I take Christmas seriously. Anyone who has been to our home this time of year knows there is no surface left undecorated. The tree is always a focal point. I buy the biggest tree possible for the house. It is always real. Always goes up early December. Always gone before New Year’s Eve.
Our first Christmas in Bristol Gardens (London) I chose a gorgeous 14 foot high tree not realizing our ceilings were only 11 feet. I bought it at Clifton Nursery, owned by the Rothschild’s; located just 20 doors from our house. I paid a fortune, plus delivery! I have never confessed to John how much it cost. I never will. I had to chop off the top metre. It looked as though the tree just kept growing up into the second floor of the house. No space for the star on top!
I have been collecting decorations for years. You can barely see green beneath everything we put on the tree. While we use lots of conventional ornaments, there are also all the treasures the boys have made over the years. We use a lot of bits from our travels: clay vegetables for Guatemala, hand of Fatimas from Morocco, Chinese endless knots, silk elephants from Thailand, Turkish evil eyes and a way too cutesy Mickey mouse key chain we were given in Japan. I fill bowls with my mother’s antique ornaments and use them for the centerpiece at dinner.

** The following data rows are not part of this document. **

-- ==== Sys2Proof/Machine/ArmImage.lean ====
section
/-! DEFINITION. The armature image: its sections, the armature that it spells, and the checks that validation makes, in their
order (R42 to R65, R74). -/
namespace Sys2Proof.Machine

/-! ## CRC-32C -/

/-- Eight shifts of the reflected CRC-32C register; the polynomial is the Castagnoli one (log entry 17). -/
def crcShift : Nat → Nat → Nat
  | 0, c => c
  | n + 1, c => crcShift n (if c % 2 = 1 then Nat.xor (c / 2) 0x82F63B78 else c / 2)

/-- The register after a string of bytes. -/
def crcBytes : List Byte → Nat → Nat
  | [], c => c
  | b :: t, c => crcBytes t (crcShift 8 (Nat.xor c b.toNat))

/-- CRC-32C of a string of bytes. -/
def crc32c (l : List Byte) : Nat := Nat.xor (crcBytes l 0xFFFFFFFF) 0xFFFFFFFF

/-! ## Checks in order -/

/-- One check: whether it holds, and the cause, section and offset that its failure records (R74). -/
structure Check where
  holds : Bool
  cause : Nat
  sec : Nat
  off : Nat
deriving DecidableEq, Repr

/-- The first check of a list that fails. -/
def firstFailure : List Check → Option Check
  | [] => none
  | c :: t => if c.holds then firstFailure t else some c

/-- ARM_DETAIL of a failed check. -/
def detailOf (sec off : Nat) : Nat := sec % 256 * 2 ^ 24 + off % 2 ^ 24

/-- The checks of a list of offsets, relative to a section's start. -/
def checks (cause sec base : Nat) (l : List (Nat × Bool)) : List Check :=
  l.map (fun x => { holds := x.2, cause := cause, sec := sec, off := base + x.1 })

/-! ## The container (R42 to R46) -/

/-- An entry of the section table (R44). -/
structure SecEntry where
  at_ : Nat
  type : Nat
  sver : Nat
  off : Nat
  len : Nat
  crc : Nat
deriving DecidableEq, Repr

/-- The section table of an image. -/
def secTable (img : List Byte) : List SecEntry :=
  (List.range (fieldAt img 0x0C 2)).map (fun i =>
    let e := 64 + 16 * i
    { at_ := e, type := fieldAt img e 2, sver := fieldAt img (e + 2) 2, off := fieldAt img (e + 4) 4
      len := fieldAt img (e + 8) 4, crc := fieldAt img (e + 12) 4 })

/-- Whether an image is signed (header FLAGS[0]). -/
def imgSigned (img : List Byte) : Bool := bitOf (fieldAt img 0x0E 2) 0

/-- The offset of the digest. -/
def digestAt (img : List Byte) : Nat := fieldAt img 8 4 - (if imgSigned img then 576 else 64)

/-- The digest that an image carries. -/
def imgDigest (img : List Byte) : Digest := BitVec.ofNat 512 (leNat ((img.drop (digestAt img)).take 64))

/-- The first byte of an image, below a limit, that lies in no section and is not zero. -/
def badPadding (es : List SecEntry) : List Byte → Nat → Option Nat
  | [], _ => none
  | b :: t, i => if b != 0 && es.all (fun e => decide (i < e.off) || decide (e.off + e.len ≤ i)) then some i
                 else badPadding es t (i + 1)

/-- The FORMAT checks of the header and the section table (R42 to R45). -/
def formatChecks (img : List Byte) : List Check :=
  let es := secTable img
  let body := digestAt img
  let tabEnd := 64 + 16 * fieldAt img 0x0C 2
  let total := fieldAt img 8 4
  checks 1 0 0
    ([(0, fieldAt img 0 4 == 0x414C5053), (4, fieldAt img 4 2 == 3), (6, fieldAt img 6 2 == 0x40),
      (8, total == img.length && total % 64 == 0 && decide (64 + (if imgSigned img then 576 else 64) ≤ total) &&
        decide (total ≤ 16777216)),
      (0x0C, decide (9 ≤ fieldAt img 0x0C 2) && decide (fieldAt img 0x0C 2 ≤ 32) && decide (tabEnd ≤ body))] ++
     es.flatMap (fun e =>
      [(e.at_, bitOf e.type 15 || (decide (1 ≤ e.type) && decide (e.type ≤ 9))),
       (e.at_ + 4, e.off % 64 == 0 && decide (tabEnd ≤ e.off) && decide (e.off + e.len ≤ body))]) ++
     es.map (fun e => (e.at_ + 4, !es.any (fun f => decide (f.at_ < e.at_) && decide (0 < f.len) && decide (0 < e.len) &&
        decide (e.off < f.off + f.len) && decide (f.off < e.off + e.len)))))

/-- The padding check (R44). -/
def paddingChecks (img : List Byte) : List Check :=
  let tabEnd := 64 + 16 * fieldAt img 0x0C 2
  match badPadding (secTable img) ((img.drop tabEnd).take (digestAt img - tabEnd)) tabEnd with
  | none => []
  | some i => [{ holds := false, cause := 1, sec := 0, off := i }]

/-- The entry of a section type. -/
def secOf (img : List Byte) (type : Nat) : Option SecEntry := (secTable img).find? (fun e => e.type == type)

/-- The offset of a section. -/
def secAt (img : List Byte) (type : Nat) : Nat := match secOf img type with | none => 0 | some e => e.off

/-- A field of a section. -/
def sf (img : List Byte) (type off n : Nat) : Nat := fieldAt img (secAt img type + off) n

/-- The length of R45 for a section type. -/
def secLen (img : List Byte) : Nat → Nat
  | 1 => 1040
  | 2 => 64
  | 3 => 64 + 32 * sf img 3 0 2
  | 4 => 32 + 48 * sf img 4 6 1
  | 5 => 32
  | 6 => 16
  | 7 => 64
  | 8 => 16
  | 9 => 16
  | _ => 0

/-- The SECTION checks (R44, R45): repeated, missing, then version, length and CRC of every entry. A failure that an entry causes names the entry's
TYPE as its section and the entry's field as its offset (DESIGN CHOICE, log entry 120). -/
def sectionChecks (img : List Byte) : List Check :=
  let es := secTable img
  let req (e : SecEntry) : Bool := !bitOf e.type 15
  es.map (fun e => ({ holds := !req e || !es.any (fun f => decide (f.at_ < e.at_) && f.type == e.type)
                      cause := 2, sec := e.type, off := e.at_ } : Check)) ++
  (List.range 9).map (fun i => ({ holds := (secOf img (i + 1)).isSome, cause := 2, sec := i + 1, off := 0x40 } : Check)) ++
  es.flatMap (fun e =>
    [{ holds := !req e || e.sver == 1, cause := 2, sec := e.type, off := e.at_ + 2 },
     { holds := !req e || e.len == secLen img e.type, cause := 2, sec := e.type, off := e.at_ + 8 },
     { holds := crc32c ((img.drop e.off).take e.len) == e.crc, cause := 2, sec := e.type, off := e.at_ + 12 }])

/-- The DIGEST check (R46). -/
def digestChecks (img : List Byte) : List Check :=
  [{ holds := imgDigest img == Config.sha512 (img.take (digestAt img)), cause := 3, sec := 0, off := digestAt img }]

/-- Whether an owner key is in force (R460). -/
def ownerKey (o : Owner) : Bool := o.modulus.any (fun b => b != 0)

/-- The SIGNATURE check (R46, R462). -/
def signatureOk (o : Owner) (img : List Byte) : Bool :=
  if imgSigned img then
    ownerKey o && Config.rsaOk o.modulus (img.take (digestAt img)) ((img.drop (digestAt img + 64)).take 512)
  else o.policy == 0

/-! ## Field ranges (R43, R47 to R65) -/

/-- `lo ≤ v ≤ hi`. -/
def inRange (v lo hi : Nat) : Bool := decide (lo ≤ v) && decide (v ≤ hi)

/-- PARAM of a region record (R53, R213, R247). -/
def paramOk (type p : Nat) : Bool :=
  if type = 2 then p / 8192 == 0 && inRange p 8 4096 && p % 8 == 0
  else if type = 3 ∨ type = 4 then
    p / 32768 == 0 && decide (bitsOf p 10 8 ≤ 4) && decide (bitsOf p 7 6 ≤ 2) &&
    (if type = 3 then bitsOf p 14 11 == 0
     else inRange (bitsOf p 14 11) 3 8 && decide (4 * 2 ^ bitsOf p 14 11 ≤ 64 * (bitsOf p 5 0 + 1)))
  else p == 0

/-- Highest ID of a region type, and the lowest (R53). -/
def idOk (type id : Nat) : Bool :=
  if type = 1 then inRange id 1 128 else if type = 5 then id == 0 else decide (id ≤ 63)

/-- RANGE checks of the header and TILE (R43, R47). -/
def rangeHead (img : List Byte) : List Check :=
  checks 7 0 0
    [(0x0E, decide (fieldAt img 0x0E 2 < 4)), (0x10, fieldAt img 0x10 8 != 0), (0x18, decide (fieldAt img 0x18 1 ≤ 2)),
     (0x1E, fieldAt img 0x1E 2 == 0)] ++
  checks 7 1 (secAt img 1)
    ((8, sf img 1 8 8 == 0) :: (List.range 1024).map (fun t => (16 + t, decide (sf img 1 (16 + t) 1 ≤ 4))))

/-- RANGE checks of TIER (R50, R51). -/
def rangeTier (b : Build) (img : List Byte) : List Check :=
  checks 7 2 (secAt img 2)
    ([(0, inRange (sf img 2 0 2) 256 19020), (2, inRange (sf img 2 2 2) 0 19020), (4, inRange (sf img 2 4 2) 64 19020),
      (6, decide (sf img 2 6 1 ≤ 3)), (7, sf img 2 7 1 == 0)] ++
     (List.range 4).flatMap (fun n =>
      let o := 8 + 12 * n
      let fit := decide (n < b.sp)
      [(o, !fit || inRange (sf img 2 o 2) 233 11444), (o + 2, !fit || inRange (sf img 2 (o + 2) 2) 16 512),
       (o + 4, !fit || inRange (sf img 2 (o + 4) 2) 0 11444), (o + 6, !fit || inRange (sf img 2 (o + 6) 2) 64 11444),
       (o + 8, !fit || inRange (sf img 2 (o + 8) 2) 0 11444), (o + 10, sf img 2 (o + 10) 2 == 0)]) ++
     [(0x38, sf img 2 0x38 8 == 0)])

/-- RANGE checks of FLASH (R52, R53). -/
def rangeFlash (img : List Byte) : List Check :=
  let egs := sf img 3 2 1
  checks 7 3 (secAt img 3)
    ([(0, inRange (sf img 3 0 2) 1 256), (2, inRange egs 1 8), (3, sf img 3 3 1 == 0)] ++
     (List.range 8).flatMap (fun g =>
      [(4 + 6 * g, if g < egs then inRange (sf img 3 (4 + 6 * g) 4) 10000 200000 else sf img 3 (4 + 6 * g) 4 == 0),
       (8 + 6 * g, if g < egs then inRange (sf img 3 (8 + 6 * g) 2) 50 2000 else sf img 3 (8 + 6 * g) 2 == 0)]) ++
     [(0x34, leNat ((img.drop (secAt img 3 + 0x34)).take 12) == 0)] ++
     (List.range (sf img 3 0 2)).flatMap (fun i =>
      let o := 64 + 32 * i
      let ty := sf img 3 o 1
      [(o, inRange ty 1 5), (o + 1, idOk ty (sf img 3 (o + 1) 1)), (o + 2, inRange (sf img 3 (o + 2) 1) 1 egs),
       (o + 4, decide (1 ≤ sf img 3 (o + 4) 4)), (o + 8, decide (sf img 3 (o + 8) 4 ≤ 1)),
       (o + 12, paramOk ty (sf img 3 (o + 12) 4)), (o + 16, sf img 3 (o + 16) 16 == 0)]))

/-- RANGE checks of FABRIC (R56, R57). -/
def rangeFabric (img : List Byte) : List Check :=
  let roles := (List.range 16).map (fun k => sf img 4 (8 + k) 1)
  checks 7 4 (secAt img 4)
    ([(0, sf img 4 0 4 == 0 || roles.any (fun r => r == 1 || r == 2)), (4, decide (sf img 4 4 2 ≤ 8191)),
      (6, decide (sf img 4 6 1 ≤ 16)), (7, sf img 4 7 1 == 0)] ++
     (List.range 16).map (fun k => (8 + k, decide (sf img 4 (8 + k) 1 ≤ 3))) ++
     [(0x18, sf img 4 0x18 8 == 0)] ++
     (List.range (sf img 4 6 1)).flatMap (fun i =>
      let o := 32 + 48 * i
      let tree := sf img 4 o 1
      let nch := sf img 4 (o + 3) 1
      [(o, decide (tree ≤ 15) && !(List.range i).any (fun j => sf img 4 (32 + 48 * j) 1 == tree)),
       (o + 1, decide (sf img 4 (o + 1) 1 ≤ 1)), (o + 2, decide (sf img 4 (o + 2) 1 ≤ 15) || sf img 4 (o + 2) 1 == 0xFF),
       (o + 3, decide (nch ≤ 15))] ++
      (List.range 15).map (fun j =>
        let c := sf img 4 (o + 4 + j) 1
        (o + 4 + j, if j < nch then decide (c ≤ 15) else c == 0xFF)) ++
      [(o + 0x13, decide (sf img 4 (o + 0x13) 1 ≤ 4)), (o + 0x14, decide (1 ≤ sf img 4 (o + 0x14) 4)),
       (o + 0x18, decide (sf img 4 (o + 0x18) 1 ≤ 1)),
       (o + 0x19, if sf img 4 (o + 1) 1 = 1 then decide (sf img 4 (o + 0x19) 1 ≤ 15) else sf img 4 (o + 0x19) 1 == 0),
       (o + 0x1A, sf img 4 (o + 0x1A) 2 == 0), (o + 0x20, decide (1 ≤ sf img 4 (o + 0x20) 4)),
       (o + 0x24, decide (sf img 4 (o + 0x24) 2 ≤ 8191) || sf img 4 (o + 0x24) 2 == 0xFFFF),
       (o + 0x26, sf img 4 (o + 0x26) 10 == 0)]))

/-- RANGE checks of ENERGY, NUMERIC, FAULT, COMPAT and LOCK (R59 to R62, R65). The upper limits that the ENERGY check tests
are left to it (R74). -/
def rangeRest (b : Build) (img : List Byte) : List Check :=
  checks 7 5 (secAt img 5)
    ([(0, decide (800 ≤ sf img 5 0 2)), (2, decide (200 ≤ sf img 5 2 2)), (4, decide (100 ≤ sf img 5 4 2)),
      (6, decide (40 ≤ sf img 5 6 2))] ++
     (List.range 4).map (fun n =>
      (8 + 2 * n, if n < b.sp then inRange (sf img 5 (8 + 2 * n) 2) 30 200 else sf img 5 (8 + 2 * n) 2 == 0)) ++
     [(0x10, decide (600 ≤ sf img 5 0x10 2)), (0x12, decide (sf img 5 0x12 2 ≤ 850)), (0x14, sf img 5 0x14 12 == 0)]) ++
  checks 7 6 (secAt img 6)
    [(0, decide (sf img 6 0 1 ≤ 2)), (1, decide (sf img 6 1 1 ≤ 1)), (2, decide (sf img 6 2 1 ≤ 1)),
     (3, decide (sf img 6 3 1 ≤ 1)), (4, sf img 6 4 12 == 0)] ++
  checks 7 7 (secAt img 7)
    ((List.range 4).flatMap (fun c =>
      [(16 * c, inRange (sf img 7 (16 * c) 8) 100000000 60480000000000), (16 * c + 8, inRange (sf img 7 (16 * c + 8) 1) 1 15),
       (16 * c + 9, sf img 7 (16 * c + 9) 7 == 0)])) ++
  checks 7 8 (secAt img 8) [(0, decide (sf img 8 0 1 ≤ 3)), (1, sf img 8 1 15 == 0)] ++
  checks 7 9 (secAt img 9) [(0, decide (sf img 9 0 4 ≤ 0xFF)), (4, sf img 9 4 12 == 0)]

/-! ## The armature that an image spells -/

/-- A region record (R53). -/
def parseRegion (img : List Byte) (i : Nat) : Region :=
  let o := 64 + 32 * i
  { type := sf img 3 o 1, id := sf img 3 (o + 1) 1, egrp := sf img 3 (o + 2) 1, spMask := sf img 3 (o + 3) 1
    sizeGib := sf img 3 (o + 4) 4, flags := sf img 3 (o + 8) 4, param := sf img 3 (o + 12) 4 }

/-- A tree record (R57). -/
def parseTree (img : List Byte) (i : Nat) : TreeRec :=
  let o := 32 + 48 * i
  let n := sf img 4 (o + 3) 1
  { tree := sf img 4 o 1, root := bitOf (sf img 4 (o + 1) 1) 0, parent := sf img 4 (o + 2) 1, nchild := n
    children := (List.range n).map (fun j => sf img 4 (o + 4 + j) 1), level := sf img 4 (o + 0x13) 1
    deadline := sf img 4 (o + 0x14) 4, policy := sf img 4 (o + 0x18) 1, updProg := sf img 4 (o + 0x19) 1
    segFirst := sf img 4 (o + 0x1C) 4, segCount := sf img 4 (o + 0x20) 4, peerId := sf img 4 (o + 0x24) 2 }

However, since my parents died I have struggled with Christmas. It is the time of year when I still miss them painfully.
As a child, I found it the most wonderful and exciting season. My aunt, whom I adored and for whom I was named, always came to New Jersey, bringing Canadian candy bars and Old Dutch salt and vinegar potato chips. As a family we had thousands of traditions and added more on a regular basis. And I loved getting presents! Lots of presents! We received one “big” gift but there were dozens of other packages under the tree, mostly junk or practical things. We wrapped everything, including deodorant. We baked special cookies, which we gave to friends and teachers, but there always lots left over well into January. My mother always cooked two geese, scalloped potatoes and tomato aspic. We were allowed to open one present Christmas Eve. Trying to decide which one occupied hours in the days leading up to the big event!
I never appreciated how hard my mother worked to create this magic until I tried to duplicate it for my kids. I end up incredibly stressed trying to live up to my own expectations. John and the boys tip toe around me, trying to remember the various traditions, trying not to disappoint me, trying not to get snapped at.
So this year we decided to skip Christmas. We are going to be in Laos. All our paraphernalia is still in boxes in Vancouver. No one needs (or even wants) anything! Perfect! No anxiety!
Only I couldn’t do it.
Tony (our wonderful driver) and I were heading down town when we passed, a normally empty, lot selling live trees. I told him I really wanted a Christmas tree. He explained that if he bought it, it would be much cheaper than if I did. So he dropped me at the hairdresser and went off to buy the tree.
When I finished, he was standing beside the car looking as proud as a human being could look. I was wondering why I couldn’t see the tree in the back of the car. He threw open the trunk to reveal a plastic bag filed with what looked like big pipe cleaners. This was my tree. I gasped, swallowed and squeaked “how wonderful!” He was so thrilled that he had got the tree and a bag of gold balls, red flowers and a string of lights all for $25. We brought it home and he started to set it up. I started to cry.
Fighting back tears, not wanting to hurt his feelings, I asked him to stop, explaining I wanted to put it together with the boys.
And we did, once they got home, giggling the whole time. There are a few packages under this, the ultimate Charlie Brown tree, wrapped in tin foil, as I couldn’t find paper. (This is China. You can buy anything. Obviously I haven’t looked hard enough.)
We reminisced that only a year ago Hunter and Jack were reluctantly getting ready to move to Beijing. They talked about how scared they had been and how sad it was to leave their friends. Then they said how amazing this year has been, how much they’ve learned, how fun China is and how wonderful the people they have met are. When they told me how special this experience has been and how grateful they are that I dragged them, kicking and screaming, to Beijing, I started to cry again.
As Linus said, “…and that’s what Christmas is all about, Charlie Brown.”